EXERCISE ▸ In the records below, find the line with "with no command" and the line with "(∀ s : State, s.pending = [] → s.pwr.main = true". Print both exactly, along with every line between them, and no other line.

══ INFORMATION GIVEN

-- ==== Sys2Proof/Certificates/Slice0/Obligations.lean ====
section
/-! DEFINITION. The statements for the provers: the machine first, then what each family of commands does. A statement about a
message command speaks of one that is let through (`Granted`); one about a register access, of one that gets through
(`State.reaches`, `State.writes32`). Each gives the whole next state, so what it does not name is unchanged. -/

open Sys2Proof Sys2Proof.Machine

/-! ### The machine -/

/-- A step takes the command at the front of the queue and is its meaning on the state with the queue's rest; with no command
waiting it is an engine cycle of a device that is powered and out of reset (R374), and nothing at all of one that is not. That time passes
on the empty queue is the model's choice (log entry 1). -/
def Obligations.StepRunsTheFront : Prop :=
  (∀ (c : Instr) (rest : List Instr) (s : State), step { s with pending := c :: rest } = exec c { s with pending := rest }) ∧
  (∀ s : State, s.pending = [] → s.pwr.main = true → s.pwr.porstN = true → s.get R.faultHardOpen = 0 →
    step s = .next (s.incMod R.faultTickTick 1)) ∧
  (∀ s : State, s.pending = [] → s.pwr.main = false ∨ s.pwr.porstN = false → step s = .next s)

/-- State.reset is the device as it leaves Quegora (R4). The factory defaults of the configuration block are
`CfgBlock.shipped`. -/
def Obligations.AsShipped : Prop :=
  State.reset.get R.devStatusLife = 1 ∧ State.reset.get R.lifeDebugLevel = 0 ∧
  State.reset.life.cfg = CfgBlock.shipped ∧ State.reset.life.cfgStored = CfgBlock.shipped ∧
  (∀ t, State.reset.tenant t = none) ∧ (∀ t pos, State.reset.custodian t pos = none) ∧
  (∀ p, (State.reset.port p).paired = false)

/-- The tamper responses outside INTEGRATOR and FIELDED (R356): in MAKER and RETURNED an alarm of any source but ZEROIZE is performed
as LOG, and ZEROIZE's is a SHRED, which alerts and locks at once and waits, by a delay of the keeper's generator (R357), for its second
path; in SCRAPPED no alarm does anything, and no record joins the pocket log. A record carries the number and the time of its
detection (R366). -/
def Obligations.TamperByLifeCycle : Prop :=
  ∀ (s : State) (n detail value serial time response flags : Nat) (b : Bool),
    let t := s.showSensor n detail value
    let said (r : Nat) : Decision := ⟨r, !s.pwr.main, b, false, detail, value, 0, s.keeper.serial, s.get R.keeperThermosClockTicks⟩
    let first : State := ({ t with keeper.serial := t.keeper.serial + 1 } : State).incSat R.keeperTamperCountAlarms
    let stands : State := (first.setPath b n true).putBit R.keeperAlarmedAlarmed n true
    (s.get R.devStatusLife = 0 ∨ s.get R.devStatusLife = 3 → s.watched n = true → s.pathUp b n = false → s.pathUp (!b) n = false →
      (n ≠ 23 → n ≠ 9 → exec (.tamperAlarm n b detail value) s = .next (stands.perform n 0 (said 0) false)) ∧
      (n = 9 → exec (.tamperAlarm n b detail value) s = .next (first.perform n 0 (said 0) false)) ∧
      (n = 23 → exec (.tamperAlarm n b detail value) s = .next ({ stands.alert.lockAct.keeperDelay.1 with
        keeper.deciding := store stands.alert.lockAct.keeperDelay.1.keeper.deciding n { said 4 with
          delay := stands.alert.lockAct.keeperDelay.2 } } : State).showDeciding)) ∧
    (s.get R.devStatusLife = 4 →
      exec (.tamperAlarm n b detail value) s = .next s ∧ s.pocketAdd serial time n response flags detail value = s)

/-- The machine after reset has the canonical form. -/
def Obligations.ResetIsCanonical : Prop := State.reset.canonical

/-- Every step keeps the canonical form of memory and of the register file. -/
def Obligations.StepKeepsCanonical : Prop := ∀ s t : State, s.canonical → step s = .next t → t.canonical

/-- No command ends a run, and none touches what is not its own: a step always answers a next state, in which the queue is the rest of
the queue, everything that the device has put out still stands, newest first, and no draw of random bits is made again. -/
def Obligations.StepGoesOn : Prop :=
  ∀ s : State, ∃ t, step s = .next t ∧ t.pending = s.pending.tail ∧ s.out <:+ t.out ∧ s.fresh ≤ t.fresh

/-- The 64 bytes of a command header (Table CM.1) spell the command again, field by field, for every value that its fields hold;
its INSTANCE is written as zero, and an address or a length of the ring form counts as a byte that must be zero in the mailbox form. -/
def Obligations.HeaderRoundTrip : Prop :=
  ∀ (m : Msg) (ring : Bool) (inst : Nat) (origin : Origin) (payload : Bytes), (∀ x ∈ m.operands, x.1 < x.2) → m.inst = 0 →
    parseHeader (headerBytes m) ring inst origin payload = { m with
      inst := inst
      zeros := if ring then 0 else m.payloadAddr + m.resultAddr + m.resultLen
      payload := payload
      origin := origin
      cid := 0 }

/-! ### Groups 0x01 and 0x04: information, attestation, tenants -/

/-- What the information and attestation commands answer, and that they change nothing but the stamp they issue: DEVICE_INFO_GET and
IDENTITY_GET (Table CM.6) and ATTESTATION_ANSWER (R99, R100); without an attestation key, or under ROOTS_UNMATCHED,
ATTESTATION_ANSWER is refused. ATTESTATION_SIGN keeps the body it has made and hands the public-key engine two jobs over it, ECDSA
P-384 and ML-DSA-65 (R99, R132). -/
def Obligations.InfoAndAttestation : Prop :=
  ∀ (m : Msg) (s u : State) (c : Msg),
    (Granted 0x0101 m s u c → c.payloadLen = 0 →
      Replies (.deviceInfoGet m) s u c (.okay (padTo 8 u.life.serial ++ leBytes 1 (u.get R.devStatusLife)
        ++ leBytes 2 (u.get R.lifeSecurityFloor) ++ padTo 48 u.life.imageDigest ++ padTo 48 u.life.cfgDigest ++ u.limitsBytes))) ∧
    (Granted 0x0102 m s u c → c.payloadLen = 0 → u.keys.idSeeds ≠ [] →
      Replies (.identityGet m) s u c (.okay (p384.public Blind.none u.identityScalar ++ publicOf u 0x21 0 4 u.identitySeed))) ∧
    (Granted 0x0103 m s u c → 16 ≤ c.payloadLen → c.payloadLen ≤ 64 → u.keys.attKey ≠ [] → u.get R.bootStatusRootsUnmatched = 0 →
      Replies (.attestationAnswer m) s u.stamped c (.okay (u.statement 2 (padTo c.payloadLen c.payload)
        ++ Config.hmac384 u.keys.attKey (u.statement 2 (padTo c.payloadLen c.payload))))) ∧
    (∀ b, Granted 0x0104 m s u c → 16 ≤ c.payloadLen → c.payloadLen ≤ 64 → u.keys.idSeeds ≠ [] → u.hasProgram 0x01 = true →
      u.hasProgram 0x31 = true → b = u.statement 1 (padTo c.payloadLen c.payload) →
      Queues (.attestationSign m) s (((u.stamped.keepBody c.cid b).submitPke { Job.of c false 0x01 (runTime u 0x01 1 0 0 0) with
        own := true, priv := true, draws := true, curve := 1, curves := [(1, p384)], key := u.identityScalar
        data := Config.sha384 b }).submitPke { Job.of c false 0x31 (runTime u 0x31 0 1 b.length 0) with
          own := true, priv := true, draws := true, param := 4, key := u.identitySeed, data := b }) c) ∧
    (Granted 0x0103 m s u c → 16 ≤ c.payloadLen → c.payloadLen ≤ 64 →
      (u.keys.attKey = [] ∨ u.get R.bootStatusRootsUnmatched = 1) →
      Replies (.attestationAnswer m) s u c (.of St.attestationKeyAbsent))

/-- TENANT_CREATE (R79): an EMPTY entry becomes ACTIVE with TG 0, an ERASED one with its old TG plus 1; in both a fresh TRK and
WG 0 with a fresh salt are made from the DRBG. The tenant's quota is the command's; its default limit and rotation are none. -/
def Obligations.TenantCreate : Prop :=
  ∀ (m : Msg) (s u : State) (c : Msg) (tg : Nat), Granted 0x0401 m s u c → c.payloadLen = 4 → le c.payload 0 4 ≤ 61184 →
    u.get R.bootStatusRootsUnmatched = 0 → u.life.updating = none → u.canDraw = true →
    (u.tenant c.tenant = none ∧ tg = 0 ∨ ∃ t, u.tenant c.tenant = some t ∧ t.state = 3 ∧ t.tg ≠ 0xFFFFFFFF ∧ tg = t.tg + 1) →
      let r := (u.draw 48).2
      let zeros : Bytes := List.replicate 16 0
      let w := (u.draw 48).1.writeTenant c.tenant ⟨1, 1, tg, [0, 0, 0], r.take 32, [r.drop 32, zeros, zeros], false, []⟩
      Replies (.tenantCreate m) s { w with
        keys.quotas := store w.keys.quotas c.tenant (le c.payload 0 4), keys.limits := drop w.keys.limits c.tenant
        keys.rotating := w.keys.rotating.filter (· != c.tenant) } c (.okay (leBytes 4 tg))

/-- GENERATION_ROLL and GENERATION_RETIRE (R79, R82): a roll takes the lowest WG position that is not live, with the next WG
number and a fresh salt; a retirement records its intent, marks the generation, aborts its jobs and wipes its slots, zeroes the salt,
drops the position and records its completion. While a slot of the generation is held by an aborted job that is being wiped, it waits
for the end of that wipe. -/
def Obligations.Generations : Prop :=
  ∀ (m : Msg) (s u : State) (c : Msg) (t : Tenant) (i : Nat), u.tenantRefusal c.tenant false = none → u.tenant c.tenant = some t →
    (Granted 0x0405 m s u c → c.payloadLen = 0 → (List.range 3).find? (fun i => !bitOf t.live i) = some i →
      t.issued + 1 < 0xFFFFFFFF → u.life.updating = none → u.canDraw = true →
      Replies (.generationRoll m) s ((u.draw 16).1.writeTenant c.tenant { t with
        live := setBit t.live i true, wgs := t.wgs.set i (t.issued + 1), salts := t.salts.set i (u.draw 16).2 }) c
        (.okay (leBytes 4 (t.issued + 1)))) ∧
    (∀ wg v, Granted 0x0406 m s u c → c.payloadLen = 4 → wg = le c.payload 0 4 → t.position wg = some i →
      u.get R.logStatusHeld < 8192 → (c.tenant, wg) ∉ u.keys.dyingWgs →
      v = ((u.actIntent c wg).beginDying c.tenant (some wg) St.generationRetired).wipeSlots
        (fun x => x.tenant == c.tenant && x.wg == wg && x.inuse == 0) →
      (v.keys.slots.any (fun x => x.2.tenant == c.tenant && x.2.wg == wg) = false →
        Replies (.generationRetire m) s (((v.destroyTenantEntry c.tenant { t with
          live := setBit t.live i false, salts := t.salts.set i (List.replicate 16 0) }).unmark c.tenant (some wg)).actComplete c wg) c
          (.of St.ok)) ∧
      (v.keys.slots.any (fun x => x.2.tenant == c.tenant && x.2.wg == wg) = true →
        Ends (.generationRetire m) s v c (.wait [needWipe])))

/-- TENANT_DELETE (R82, R440): the intent, the end of the tenant's jobs and slots, the ERASED entry that keeps its TG, the replica
bit cleared, and the completion record, in that order. While a slot is held by an aborted job that is being wiped, it waits for
the end of that wipe. -/
def Obligations.TenantDelete : Prop :=
  ∀ (m : Msg) (s u : State) (c : Msg) (t : Tenant) (v : State), Granted 0x0402 m s u c → c.payloadLen = 0 →
    u.tenant c.tenant = some t → t.state ≠ 3 → u.get R.logStatusHeld < 8192 → c.tenant ∉ u.keys.dyingTenants →
    v = ((u.actIntent c 0xFFFFFFFF).beginDying c.tenant none St.tenantDeleted).wipeSlots
      (fun x => x.tenant == c.tenant && x.inuse == 0) →
    (v.keys.slots.any (fun x => x.2.tenant == c.tenant) = false →
      Replies (.tenantDelete m) s ((((v.destroyTenantEntry c.tenant { t with
        state := 3, live := 0, trk := [], salts := [], failed := false, raw := [] }).unmark c.tenant none).setReplica c.tenant
        false).actComplete c 0xFFFFFFFF) c (.of St.ok)) ∧
    (v.keys.slots.any (fun x => x.2.tenant == c.tenant) = true → Ends (.tenantDelete m) s v c (.wait [needWipe]))

/-- The settings of a tenant: TENANT_QUOTA_SET (R94), TENANT_POLICY_SET (R193, R195; the limits of its loaded slots come down to the
new one), TENANT_UNLOCK (R77, R79), INSTANCE_BIND
(R268) and TENANT_INFO_GET. Each leaves what it does not name as it was. -/
def Obligations.TenantSettings : Prop :=
  ∀ (m : Msg) (s u : State) (c : Msg),
    (Granted 0x0403 m s u c → c.payloadLen = 4 → le c.payload 0 4 ≤ 61184 → u.tenantRefusal c.tenant true = none →
      Replies (.tenantQuotaSet m) s { u with keys.quotas := store u.keys.quotas c.tenant (le c.payload 0 4) } c (.of St.ok)) ∧
    (Granted 0x0404 m s u c → c.payloadLen = 9 → 1 ≤ le c.payload 0 8 → le c.payload 0 8 ≤ 2 ^ 32 → le c.payload 8 1 ≤ 1 →
      u.tenantRefusal c.tenant true = none →
      Replies (.tenantPolicySet m) s ((u.keys.slots.filter (fun x => x.2.tenant == c.tenant)).foldl
        (fun t x => t.lowerLimit x.1 (le c.payload 0 8)) { u with
          keys.limits := store u.keys.limits c.tenant (le c.payload 0 8)
          keys.rotating := u.keys.rotating.filter (· != c.tenant) ++ (if le c.payload 8 1 = 1 then [c.tenant] else []) }) c
        (.of St.ok)) ∧
    (∀ t, Granted 0x0408 m s u c → c.payloadLen = 0 → u.tenantRefusal c.tenant true = none → u.tenant c.tenant = some t →
      t.failed = false →
      Replies (.tenantUnlock m) s (if t.state = 1 then u else (u.writeTenant c.tenant { t with state := 1 }).restoreDefault) c
        (.of St.ok)) ∧
    (∀ l, Granted 0x0407 m s u c → c.payloadLen = 520 → le c.payload 0 2 ≤ 0x100 → le c.payload 2 6 = 0 →
      l = (List.range 4096).filter (fun t => bitOf ((c.payload.drop 8).getD (t / 8) 0).toNat (t % 8)) →
      Replies (.instanceBind m) s (({ u with host.bindings := (if l = [] then drop u.host.bindings (le c.payload 0 2)
        else store u.host.bindings (le c.payload 0 2) l) } : State).notice (le c.payload 0 2) 7 0 0 0 St.ok) c (.of St.ok)) ∧
    (∀ t, Granted 0x0409 m s u c → c.payloadLen = 0 → u.tenant c.tenant = some t →
      Replies (.tenantInfoGet m) s u c (.okay (leBytes 1 t.state ++ leBytes 4 t.tg ++ leBytes 4 (t.wgs.getD 0 0)
        ++ leBytes 4 (t.wgs.getD 1 0) ++ leBytes 4 (t.wgs.getD 2 0) ++ leBytes 1 t.live ++ leBytes 4 (u.quota c.tenant)
        ++ leBytes 4 (u.holding c.tenant))))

════

WORKED SOLUTION ▸
/-- A step takes the command at the front of the queue and is its meaning on the state with the queue's rest; with no command
waiting it is an engine cycle of a device that is powered and out of reset (R374), and nothing at all of one that is not. That time passes
on the empty queue is the model's choice (log entry 1). -/
def Obligations.StepRunsTheFront : Prop :=
  (∀ (c : Instr) (rest : List Instr) (s : State), step { s with pending := c :: rest } = exec c { s with pending := rest }) ∧
  (∀ s : State, s.pending = [] → s.pwr.main = true → s.pwr.porstN = true → s.get R.faultHardOpen = 0 →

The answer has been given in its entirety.